The Covid pandemic has emptied the streets in the walk able areas of cities.  The bustle is gone and people are sparse.  You wouldn’t inherently think of times like these as opportunity for shooting urban photography.  Most people think urban … think street … think people.  I like doing solo urban photo walks.  Though when I do, capturing details of the urban landscape is the purpose and any traditional street images of people are opportunistic.  The empty streets provided a unique opportunity.

One day I was shooting in Madison, IN and I composed an interesting image.  I was shooting flasks of marbles in the window of an antique shop.  I didn’t have a polarizer with me and I was trying to figure out what to do with the glare.  The more I repositioned myself trying to minimize glare, the more I realized that the reflection of the glare also held the potential to add depth and framing to the subject I was trying to capture.  When I got home and processed the image, I fell in love with it.  The layers of dimensionality drew me in the more I looked at it.

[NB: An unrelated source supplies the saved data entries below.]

/-- A header octet of a FIRST fragment (R132): counted; the declared length at the second, outside 8 to 2048 with
cause FRAME_CHECK; the tag, the management flag, the handle claim and the first cell claim of its kind at the fourth.
-/
def Obligations.HeaderOctetsClaimTheHandle : Prop :=
  ∀ (b : Byte) (s : State) (f : RxFragment), StoresOk s → LinkOk s → ReceiverOk s → HoldersOk s → s.line.link = .up →
    s.rx.fragment = some f → f.kind = .first → f.header.length < 4 →
    ∃ v u g, exec (.trunkDataOctet b) s = .next u.settle ∧ v.line = { s.line with invalidRun := 0 } ∧
      ChangesOnly [.line] s v ∧ u.rx.fragment = some g ∧
      g = { f with header := f.header ++ [b], check := checkOctet fragmentGenerator f.check b, mode := g.mode } ∧
      ChangesOnly [.buf, .rx, .tallies, .releaseEvents] v u ∧
      (f.mode ≠ .storing ∨ f.header.length = 0 ∨ f.header.length = 2 →
        g.mode = f.mode ∧ ChangesOnly [.rx] v u ∧ ∀ z, u.context z = s.context z) ∧
      ∀ a, f.mode = .storing → s.context f.tier = .opened a →
        (∀ x, f.header = [x] → 8 ≤ (x ++ b).toNat → (x ++ b).toNat ≤ 2048 →
          g.mode = .storing ∧ ChangesOnly [.rx] v u ∧
          u.context f.tier = .opened { a with declared := some (x ++ b).toNat } ∧
          ∀ z, z ≠ f.tier → u.context z = s.context z) ∧
        (∀ x, f.header = [x] → (x ++ b).toNat < 8 ∨ 2048 < (x ++ b).toNat →
          g.mode = .tracking ∧ GivesUp f.tier .frameCheck a.expected v u) ∧
        (∀ x y z, f.header = [x, y, z] →
          let mgmt := addressesPart s.part.node (z ++ b)
          (¬ (if mgmt then 1 ≤ s.freeHandles else 16 < s.freeHandles) →
            g.mode = .tracking ∧ u.buf = s.buf ∧ Counted v u .noHandle none ∧
            u.context f.tier = .discarding { tag := some (z ++ b), declared := a.declared, expected := a.expected
                                             mgmt := mgmt, cause := .noHandle }) ∧
          ((if mgmt then 1 ≤ s.freeHandles else 16 < s.freeHandles) →
            ¬ (if mgmt then 1 ≤ s.freeCells else 128 < s.freeCells) →
            g.mode = .tracking ∧ u.buf = s.buf ∧ Counted v u .noCell none ∧
            u.releaseEvents = s.releaseEvents + 1 ∧
            u.context f.tier = .discarding { tag := some (z ++ b), declared := a.declared, expected := a.expected
                                             mgmt := mgmt, cause := .noCell }) ∧
          ((if mgmt then 1 ≤ s.freeHandles else 16 < s.freeHandles) →
            (if mgmt then 1 ≤ s.freeCells else 128 < s.freeCells) →
            g.mode = .storing ∧ ∃ h c, s.handle? h = none ∧ (∀ k, k < h → s.handle? k ≠ none) ∧ c ∉ s.heldCells ∧
              u.handle? h = some { holder := .reassembly f.tier, tag := z ++ b, stream := none, tier := f.tier
                                   bodyLength := 2, chain := [c], sentOffset := 0, nextIndex := 0, restartCount := 0
                                   whole := false, resumeHold := false } ∧
              u.bodyOf h = [z, b] ∧ KeepsHandles [h] s u ∧ KeepsHeld s u ∧ ChangesOnly [.buf, .rx] v u ∧
              u.context f.tier = .opened { a with tag := some (z ++ b), mgmt := mgmt, handle := some h, received := 2 }) ∧
          ∀ w, w ≠ f.tier → u.context w = s.context w)

/-- A data octet after the header (R129, R135): with no fragment open no effect; it joins the hold-back; the oldest
of 6 is body octet k of the OPEN context, given up beyond the declared length (FRAME_CHECK) or for want of a cell
(NO_CELL); in TRACKING and IGNORED it is disregarded. -/
def Obligations.DataOctetsAreReassembled : Prop :=
  ∀ (b : Byte) (s : State), StoresOk s → LinkOk s → ReceiverOk s → HoldersOk s → ChainsFit s → s.line.link = .up →
    ∃ v, v.line = { s.line with invalidRun := 0 } ∧ ChangesOnly [.line] s v ∧
      (s.rx.fragment = none → exec (.trunkDataOctet b) s = .next v.settle) ∧
      ∀ f, s.rx.fragment = some f → (f.kind = .next ∨ f.header.length = 4) → f.hold.length ≤ 6 →
        (f.hold.length < 6 → ∃ u, exec (.trunkDataOctet b) s = .next u.settle ∧ ChangesOnly [.rx] v u ∧
          u.rx.fragment = some { f with hold := f.hold ++ [b] } ∧ ∀ z, u.context z = s.context z) ∧
        ∀ x rest, f.hold = x :: rest → rest.length = 5 → ∃ u g, exec (.trunkDataOctet b) s = .next u.settle ∧
          u.rx.fragment = some g ∧
          g = { f with hold := rest ++ [b], check := checkOctet fragmentGenerator f.check x, mode := g.mode } ∧
          (f.mode ≠ .storing → g.mode = f.mode ∧ ChangesOnly [.rx] v u ∧ ∀ z, u.context z = s.context z) ∧
          ∀ a h d r, f.mode = .storing → s.context f.tier = .opened a → a.handle = some h → a.declared = some d →
            s.handle? h = some r →
            (a.received = d → g.mode = .tracking ∧ GivesUp f.tier .frameCheck a.expected v u ∧
              ChangesOnly [.buf, .rx, .tallies, .releaseEvents] v u) ∧
            (a.received ≠ d → a.received % 64 = 0 → ¬ (if a.mgmt then 1 ≤ s.freeCells else 128 < s.freeCells) →
              g.mode = .tracking ∧ GivesUp f.tier .noCell a.expected v u ∧
              ChangesOnly [.buf, .rx, .tallies, .releaseEvents] v u) ∧
            (a.received ≠ d → (a.received % 64 = 0 → if a.mgmt then 1 ≤ s.freeCells else 128 < s.freeCells) →
              g.mode = .storing ∧ u.context f.tier = .opened { a with received := a.received + 1 } ∧
              (∀ z, z ≠ f.tier → u.context z = s.context z) ∧
              (∃ c, u.handle? h = some { r with bodyLength := r.bodyLength + 1, chain := c }) ∧
              u.bodyOf h = s.bodyOf h ++ [x] ∧ KeepsHandles [h] s u ∧ ChangesOnly [.buf, .rx] v u ∧
              ∀ k q, k ≠ h → s.handle? k = some q → u.bodyOf k = s.bodyOf k)

/-- CLOSE_MORE (R129, R136, R137): with no fragment open no effect; a failing check of a STORING fragment gives the
frame up; a passing one stores the held data and advances the index, in TRACKING mode the index alone; and the
fragment is cleared.  The fragment check is the last 2 held octets against the running check over the others. -/
def Obligations.CloseMoreKeepsTheContext : Prop :=
  ∀ s : State, StoresOk s → LinkOk s → ReceiverOk s → HoldersOk s → s.line.link = .up →
    ∃ v u, exec .closeMore s = .next u.settle ∧ v.line = { s.line with invalidRun := 0 } ∧ ChangesOnly [.line] s v ∧
      u.rx.fragment = none ∧ (s.rx.fragment = none → u = v) ∧
      ∀ f, s.rx.fragment = some f →
        let passes := 2 ≤ f.hold.length ∧ (f.kind = .next ∨ f.header.length = 4) ∧
          octets2 (fragmentCheckFrom f.check (f.hold.take (f.hold.length - 2))) = f.hold.drop (f.hold.length - 2)
        (f.mode = .ignored → ChangesOnly [.rx] v u ∧ ∀ z, u.context z = s.context z) ∧
        (f.mode = .tracking → ¬ passes → ChangesOnly [.rx] v u ∧ ∀ z, u.context z = s.context z) ∧
        (f.mode = .tracking → passes → ChangesOnly [.rx] v u ∧
          ∀ z, u.context z = match s.context z with
            | .discarding g => if z = f.tier then .discarding { g with expected := g.expected + 1 } else .discarding g
            | x => x) ∧
        (f.mode = .storing → ¬ passes → ∃ a, s.context f.tier = .opened a ∧
          GivesUp f.tier .fragmentCheck a.expected v u ∧ ChangesOnly [.buf, .rx, .tallies, .releaseEvents] v u) ∧
        (f.mode = .storing → passes → ∃ a, s.context f.tier = .opened a ∧
          (∀ z, z ≠ f.tier → u.context z = s.context z) ∧
          (f.hold.length = 2 → ChangesOnly [.rx] v u ∧
            u.context f.tier = .opened { a with expected := a.expected + 1 }) ∧
          (f.hold.length ≤ 6 → ∀ h d, a.handle = some h → a.declared = some d →
            a.received + (f.hold.length - 2) ≤ d → (if a.mgmt then 1 ≤ s.freeCells else 128 < s.freeCells) →
            ChainsFit s →
            u.context f.tier = .opened { a with received := a.received + (f.hold.length - 2)
                                                expected := a.expected + 1 } ∧
            u.bodyOf h = s.bodyOf h ++ f.hold.take (f.hold.length - 2) ∧ KeepsHandles [h] s u ∧
            ChangesOnly [.buf, .rx] v u) ∧
          (∀ h d, a.handle = some h → a.declared = some d → d < a.received + (f.hold.length - 2) →
            (if a.mgmt then 1 ≤ s.freeCells else 128 < s.freeCells) → f.hold.length ≤ 6 →
            u.context f.tier = .discarding { tag := a.tag, declared := a.declared, expected := a.expected + 1
                                             mgmt := a.mgmt, cause := .frameCheck } ∧
            u.handle? h = none ∧ KeepsHandles [h] s u ∧ Counted v u .frameCheck none) ∧
          (∀ h d, a.handle = some h → a.declared = some d → a.received < d → a.received % 64 = 0 → 2 < f.hold.length →
            ¬ (if a.mgmt then 1 ≤ s.freeCells else 128 < s.freeCells) →
            u.context f.tier = .discarding { tag := a.tag, declared := a.declared, expected := a.expected + 1
                                             mgmt := a.mgmt, cause := .noCell } ∧
            u.handle? h = none ∧ KeepsHandles [h] s u ∧ KeepsOctets s u ∧ Counted v u .noCell none))

/-- CLOSE_LAST (R129, R136, R138, R139, R140): with no fragment open no effect; the fragment and the context are
closed; a STORING fragment that fails its check gives the frame up; and a frame whose frame check and length agree is
offered to the inbox or routed by its stream entry. -/
def Obligations.CloseLastRoutesTheFrame : Prop :=
  ∀ s : State, StoresOk s → LinkOk s → ReceiverOk s → HoldersOk s → StreamsOk s → s.line.link = .up →
    ∃ v u, exec .closeLast s = .next u.settle ∧ v.line = { s.line with invalidRun := 0 } ∧ ChangesOnly [.line] s v ∧
      (s.rx.fragment = none → u = v) ∧
      ∀ f, s.rx.fragment = some f →
        let passes := 6 ≤ f.hold.length ∧ (f.kind = .next ∨ f.header.length = 4) ∧
          octets2 (fragmentCheckFrom f.check (f.hold.take (f.hold.length - 2))) = f.hold.drop (f.hold.length - 2)
        (f.mode = .ignored → u.rx.fragment = none ∧ ChangesOnly [.rx] v u ∧ ∀ z, u.context z = s.context z) ∧
        (f.mode = .tracking → u.rx.fragment = none ∧ ChangesOnly [.rx] v u ∧
          ∀ z, u.context z = if z = f.tier then .closed else s.context z) ∧
        (f.mode = .storing → ¬ passes → u.rx.fragment = none ∧
          AbandonsContexts [f.tier] .fragmentCheck v u ∧ ChangesOnly [.buf, .rx, .tallies, .releaseEvents] v u) ∧
        ∀ a h r, f.mode = .storing → passes → s.context f.tier = .opened a → a.handle = some h →
          s.handle? h = some r →
          let good := f.hold.take 4 = octets4 (frameCheck (s.bodyOf h)) ∧ a.declared = some a.received
          (¬ good → u.rx.fragment = none ∧ AbandonsContexts [f.tier] .frameCheck v u ∧
            ChangesOnly [.buf, .rx, .tallies, .releaseEvents] v u) ∧
          (good → a.mgmt = true → 4 ≤ s.agent.inbox.length → u.rx.fragment = none ∧
            AbandonsContexts [f.tier] .inboxFull v u ∧ ChangesOnly [.buf, .rx, .tallies, .releaseEvents] v u) ∧
          (good → a.mgmt = true → s.agent.inbox.length < 4 → ∃ w, w.rx.fragment = none ∧
            (∀ z, w.context z = if z = f.tier then .closed else s.context z) ∧
            w.agent = { s.agent with inbox := s.agent.inbox ++ [h] } ∧
            w.handle? h = some { r with holder := .inbox } ∧ KeepsHandles [h] s w ∧ w.buf.octets = s.buf.octets ∧
            ChangesOnly [.buf, .rx, .agent] v w ∧
            (s.agent.inbox = [] → exec .agentAttemptEvent w = .next u) ∧ (s.agent.inbox ≠ [] → u = w)) ∧
          (good → a.mgmt = false → s.lookup r.tag = none → u.rx.fragment = none ∧
            AbandonsContexts [f.tier] .unknownTag v u ∧ ChangesOnly [.buf, .rx, .tallies, .releaseEvents] v u) ∧
          ∀ i, good → a.mgmt = false → s.lookup r.tag = some i →
            let p := (s.stream i.val).port
            u.rx.fragment = none ∧ (∀ z, u.context z = if z = f.tier then .closed else s.context z) ∧
            KeepsHandles [h] s u ∧ KeepsOctets s u ∧
            ((s.port p).enabled = false → u.handle? h = none ∧ Counted v u .portDisabled (some i) ∧
              u.releaseEvents = s.releaseEvents + 1 ∧ ChangesOnly [.buf, .rx, .tallies, .releaseEvents] v u) ∧
            ((s.port p).enabled = true → 32 ≤ (s.port p).egress.length → u.handle? h = none ∧
              Counted v u .egressFull (some i) ∧ u.releaseEvents = s.releaseEvents + 1 ∧
              ChangesOnly [.buf, .rx, .tallies, .releaseEvents] v u) ∧
            ((s.port p).enabled = true → (s.port p).egress.length < 32 →
              u.handle? h = some { r with stream := some i, holder := .egress p } ∧ KeepsPorts p s u ∧
              u.port p = { s.port p with
                egress := (s.port p).egress ++ [h]
                sent := if (s.port p).egress = [] then (s.port p).sent ++ [.opened] else (s.port p).sent } ∧
              (∀ k, u.discardCount k = s.discardCount k) ∧
              (∀ j, u.tally j = if j = i then
                { s.tally j with framesDelivered := (s.tally j).framesDelivered + 1 } else s.tally j) ∧
              ChangesOnly [.buf, .ports, .rx, .tallies] v u)

/-! ## The management agent.  `turn` is the way the request comes to be executed: its own command, which delivers it
to the agent in one event whatever the link state (the model's choice, notes/assumptions/6.md), or an attempt on it as
the head of an inbox that may hold more, by AGENT_ATTEMPT_EVENT or AGENT_RETRY (R149) -/

/-- SELECT (R159) and RELEASE (R160), with their replies. -/
def Obligations.SelectAndReleaseMoveTheWindow : Prop :=
  (∀ (turn : Turn) (h : ReqHeader) (table : TableName) (base : BitVec 16) (s : State),
    s.Answers turn (.select h table base) h 8 →
    ∃ t st, exec (turn.command (.select h table base)) s = .next t ∧
      st = (if tableEntries table ≤ base.toNat then Status.range else
        match s.agent.window with
        | none => .done
        | some w => if w.holder = h.controller then .done else .windowHeld) ∧
      Answered turn [] s t h 0x01 st [] ∧
      t.agent.window = (if st = .done then
        some { holder := h.controller, table := table, base := base.toNat, idle := 0 }
        else touched h.controller.val s.agent.window) ∧
      KeepsLimits s t ∧ KeepsNotices s t ∧ ChangesOnly answerBlocks s t) ∧
  ∀ (turn : Turn) (h : ReqHeader) (s : State), s.Answers turn (.release h) h 8 →
    ∃ t st, exec (turn.command (.release h)) s = .next t ∧
      st = (match s.agent.window with
        | none => Status.notHolder
        | some w => if w.holder = h.controller then .done else .notHolder) ∧
      Answered turn [] s t h 0x02 st [] ∧ t.agent.window = (if st = .done then none else s.agent.window) ∧
      KeepsLimits s t ∧ KeepsNotices s t ∧ ChangesOnly answerBlocks s t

As much as we like to imagine we are the first to see something or capture it in a certain way, the reality is that most the time others have done similar things before.  It is the same here.  After having captured that image, I became sensitized to seeing similar captures in other places.  The self portraits of Vivian Maier use reflections in this way and are particularly stunning imagery.  A contemporary photographer, Marie Laigneau, has many excellent images using the reflections in a glass window to provide background and context to her subjects. 

As I have ventured on city photo walks this spring, reflections have been on my mind as I compose.  Aside from Indianapolis, many of my walks have been to cities within a day’s range of me.  Some of these cities have fallen from economic grace and only hollow shells remain that belie their former vitality.  Windows once filled with goods for sale in a more prosperous time are empty, dirty or now contain faded posters promising of an urban hope reborn, yet never realized.  Through these windows found in Dayton, Toledo, Madison (IN), Steubenville (OH) and Hamilton (OH) I have made and a collected a small gallery of images.  I hope you find something in viewing them.